Я люблю Нью-Йорк, потому что, как и в Париже, каждый, кто в нем живет, чувствует, что это его собственность — по крайней мере, в той же мере, что и чья-либо еще. Мой Бродвей, в частности, я люблю почти так же, как когда-то любил свои бульвары. Поэтому в день, когда мы отдыхали в нашем гранд-отеле, я с особым интересом отправился посетить новые места для прогулок, которые горожане обустроили для нас и которые я еще не видел. Центральный парк — это пространство дикой природы, хорошо измятое, чтобы образовать гряды, дающие виды, и лощины, которые будут удерживать воду. Бедра, локти и другие кости Природы торчат здесь и там в виде скал, которые придают характер пейзажу и неизменный, неподкупный вид ландшафту, который без них рисковал бы быть откормленным искусством и деньгами до потери всех своих природных черт. Дороги были прекрасны, водные глади красивы, мосты изящны, лебеди элегантны в своем поведении, трава зеленая и короткая, как зимняя шерсть резвой лошади. Я не смог узнать, поддерживается ли она в таком состоянии стрижкой или опаливанием. Я был в восторге от своей новой собственности, но мне стоило четыре доллара добраться туда, так далеко она находилась за Геркулесовыми столпами модного квартала. Что будет с ней со временем, зависит от обстоятельств, но в настоящее время она так же центральна для Нью-Йорка, как Бруклайн для Бостона.
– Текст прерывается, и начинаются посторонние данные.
def Ctx.em (c : Ctx) : Word := c.sn.em
def Ctx.v (c : Ctx) (r lane : Nat) : Word := Tab.getD c.sn.v 0 (32 * r + lane)
def Ctx.q (c : Ctx) (n : Nat) : Word := Tab.getD c.sn.q 0 n
/-- A `k` register as this lane group sees it (R64). -/
def Ctx.kr (c : Ctx) (n : Nat) : DWord :=
  match Tab.find c.sn.kv n with
  | some (x :: _) => x
  | _ => Tab.getD c.k 0 n
def Ctx.cnt (c : Ctx) (n : Nat) : Word := Tab.getD c.lg.c 0 n
/-- The active lanes, ascending. -/
def Ctx.lanes (c : Ctx) : List Nat := lanesOf c.em
/-- The executing lane of a command (R363): the lowest active lane, or lane 0. -/
def Ctx.exLane (c : Ctx) : Nat := (c.lanes.head?).getD 0
/-- The mask of the executing lane. -/
def Ctx.exMask (c : Ctx) : Word := 1#32 <<< c.exLane
/-- The lanes that `fm` names when a word of a major raises `illegal` for its fields (R413): the executing lane for major 14
(R363) and for the commands of majors 12 and 13, which have none without an active lane (R178, R338); else `em`. -/
def Ctx.illegalLanes (c : Ctx) (w : Word) : Word :=
  match bits w 27 4 with
  | 14 => c.exMask
  | 13 => c.exMask &&& c.em
  | 12 => c.exMask &&& c.em
  | _ => c.em
/-- The owner of `kN` before the packet (R63, R70): a lane-group number, 32 for none. -/
def Ctx.owner (c : Ctx) (n : Nat) : Nat := Tab.getD c.ow 0 n
/-- Whether the lane group owned `kN` before the packet. -/
def Ctx.owns (c : Ctx) (n : Nat) : Bool := c.owner n == c.lg.lgn
def Ctx.core (c : Ctx) : Nat := c.wg.core
def Ctx.bank (c : Ctx) : Nat := c.wg.bank
def Ctx.vf (c : Ctx) : Nat := c.la.vf
def Ctx.part (c : Ctx) : Nat := c.la.part
def Ctx.handler (c : Ctx) : Bool := c.lg.hnd


/-! ## Writes -/

/-- Writes lanes of a register, and makes their codes good. -/
def Lg.wrV (lg : Lg) (em : Word) (r : Nat) (f : Nat → Word) : Lg :=
  { lg with
    v := (lanesOf em).foldl (fun t i => t.setD 0 (32 * r + i) (f i)) lg.v
    bad := lg.bad.filter fun x => !(x / 32 == r && em.getLsbD (x % 32)) }

/-- Writes a latch: the results of active lanes, zero elsewhere (R61). -/
def Lg.wrL (lg : Lg) (em : Word) (j : Nat) (f : Nat → Word) : Lg :=
  { lg with
    l := (List.range 32).foldl (fun t i => t.setD 0 (32 * j + i) (if em.getLsbD i then f i else 0)) lg.l
    lOk := lg.lOk ||| (1#4 <<< j) }

/-- Writes a 32-bit result to `v[d]`, or with n = 1 to a latch (R61). -/
def Lg.wrRes (lg : Lg) (em : Word) (n : BitVec 1) (d : Nat) (f : Nat → Word) : Lg :=
  if n = 1 then lg.wrL em d f else lg.wrV em d f

/-- Writes the bits of active lanes of a predicate (R65). -/
def Lg.wrQ (lg : Lg) (em : Word) (n : Nat) (w : Word) : Lg :=
  { lg with q := lg.q.setD 0 n ((Tab.getD lg.q 0 n &&& ~~~em) ||| (w &&& em)) }

/-- Writes all 32 bits of a predicate. -/
def Lg.setQ (lg : Lg) (n : Nat) (w : Word) : Lg := { lg with q := lg.q.setD 0 n w }

/-- The mask of an outcome (R364): all ones or zero. -/
def allQ (b : Bool) : Word := if b then 0xFFFFFFFF else 0

/-- Writes 64-bit values into the pair `v[d]`:`v[d+1]` of the active lanes. -/
def Lg.wrPair (lg : Lg) (em : Word) (d : Nat) (f : Nat → DWord) : Lg :=
  (lg.wrV em d fun i => (f i).truncate 32).wrV em (d + 1) fun i => (f i >>> 32).truncate 32

/-- Writes a `k` register of a workgroup by its lane group number `by_`: the other lane groups may read the old value until
the writer's next barrier (R64). -/
def State.wrK (s : State) (w n by_ : Nat) (x : DWord) : State :=
  match s.wgs.find w with
  | none => s
  | some wg =>
    let old := Tab.getD wg.k 0 n
    let s := { s with lgs := s.lgs.map fun (p : Nat × Lg) =>
      (p.1, if p.2.wg = w ∧ p.2.lgn ≠ by_ ∧ old ≠ x then
            { p.2 with kv := p.2.kv.put n (((p.2.kv.find n).getD []) ++ [old]) } else p.2) }
    s.modWg w fun g => { g with k := g.k.setD 0 n x }

/-- Makes the writes of a `k` register visible to every lane group (R64). -/
def State.showK (s : State) (w n : Nat) : State :=
  { s with lgs := s.lgs.map fun (p : Nat × Lg) => (p.1, if p.2.wg = w then { p.2 with kv := p.2.kv.del n } else p.2) }

/-- Adds to an arrival counter (R68). -/
def State.addCtr (s : State) (g n : Nat) (x : Word) : State :=
  s.modLg g fun l => { l with c := l.c.setD 0 n (Tab.getD l.c 0 n + x) }

/-! ## Lane groups of a workgroup and a launch -/

def State.lgsOf (s : State) (w : Nat) : List (Nat × Lg) := s.lgs.filter fun p => p.2.wg == w
def State.wgsOf (s : State) (l : Nat) : List (Nat × Wg) := s.wgs.filter fun p => p.2.launch == l
def State.wgOf (s : State) (g : Nat) : Nat := ((s.lgs.find g).map (·.wg)).getD 0

/-- Whether a lane group stands inside a hold run that goes on (R157, R256): one that waits in the `waitc` of its last packet has
issued it. -/
def Lg.inRun (l : Lg) : Bool :=
  l.run.isSome && !l.counting && (match l.status with | .ready => true | .held _ => true | _ => false)

/-- Word 0 of a record about a lane group. -/
def Ctx.recHead (c : Ctx) (cause : Cause) (src : Nat) : Nat :=
  Sys2Proof.Machine.recHead cause src c.part c.vf c.core c.wg.slot c.lg.lgn (bhOf c.core)

/-- Word 0 of a record about a launch. -/
def Launch.recHead (l : Launch) (cause : Cause) (src : Nat) : Nat :=
  Sys2Proof.Machine.recHead cause src l.part l.vf 0 0 0 0

/-- Word 1 of a record about a launch: the head value and the queue (R408). -/
def Launch.recWhere (l : Launch) : Nat := l.lnum % 2 ^ 32 + l.queue * 2 ^ 32

/-- A gate refusal's src 7 record (R409, R410): always to the manager ring; to the tenant's unless a `waitc` reports it. -/
def State.gateRec (s : State) (part vf core wgs lgn : Nat) (fpc info : Nat) (tenant : Bool) : State :=
  let r := [recHead .gate 7 part vf core wgs lgn (bhOf core), fpc, info, s.time]
  let s := s.mgrRec r
  if tenant then s.tenantRec vf r else s

/-- The src 7 record of a refused access or command, `seq` its issue number (R408 to R410): the manager's at once, the tenant's kept
while a `waitc` of the lane group may still report the refusal. -/
def State.lateGate (s : State) (part vf core wg lg seq fpc info : Nat) : State :=
  let r := [recHead .gate 7 part vf core (((s.wgs.find wg).map (·.slot)).getD 0) (((s.lgs.find lg).map (·.lgn)).getD 0) (bhOf core),
            fpc, info, s.time]
  let s := s.mgrRec r
  if ((s.lgs.find lg).map fun l => l.status != .ended).getD false then
    s.modLg lg fun l => { l with refusals := l.refusals ++ [(seq, r)] }
  else s.tenantRec vf r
Вопрос не в том, что лучше — великолепно устроенное, но отдаленное место для прогулок мистера Олмстеда или наш Коммон с его лягушачьим прудом, а в сравнении его Эксцентричного парка с нашими лучшими пригородными пейзажами, между его искусственными водохранилищами и широкой естественной гладью Ямайского пруда. Я говорю это не из зависти, а ради справедливости к красотам, окружающим нашу собственную метрополию. Сравнивать расположение любых жилищ в любом из великих городов с теми, что выходят на Коммон, Публичный сад, воды Бэк-Бэй, значило бы поставить Пятую авеню и Уолнат-стрит в невыгодное положение. Дочь святого Ботольфа одевается проще, чем ее более статные сестры, но на правой руке у нее изумруд, а на левой — бриллиант, которых не постыдилась бы и сама Кибела.

В понедельник утром, двадцать девятого сентября, мы сели в вагоны, чтобы отправиться домой. Пустыри с ирландцами и свиньями; огороды; разбросанные дома; высокий мост; деревни, не вызывающие восторга; затем Стэмфорд; затем НОРУОЛК. Здесь, шестого мая 1853 года, я прошел по следам великой катастрофы. Если бы мои веки не были тяжелы в то утро, у моих читателей, вероятно, не было бы больше хлопот со мной. Двое моих друзей видели, как вагон, в котором они ехали, разломился посередине и оставил их висеть над бездной. От Норуолка до Бостона то двухсоткилометровое путешествие было длинной похоронной процессией.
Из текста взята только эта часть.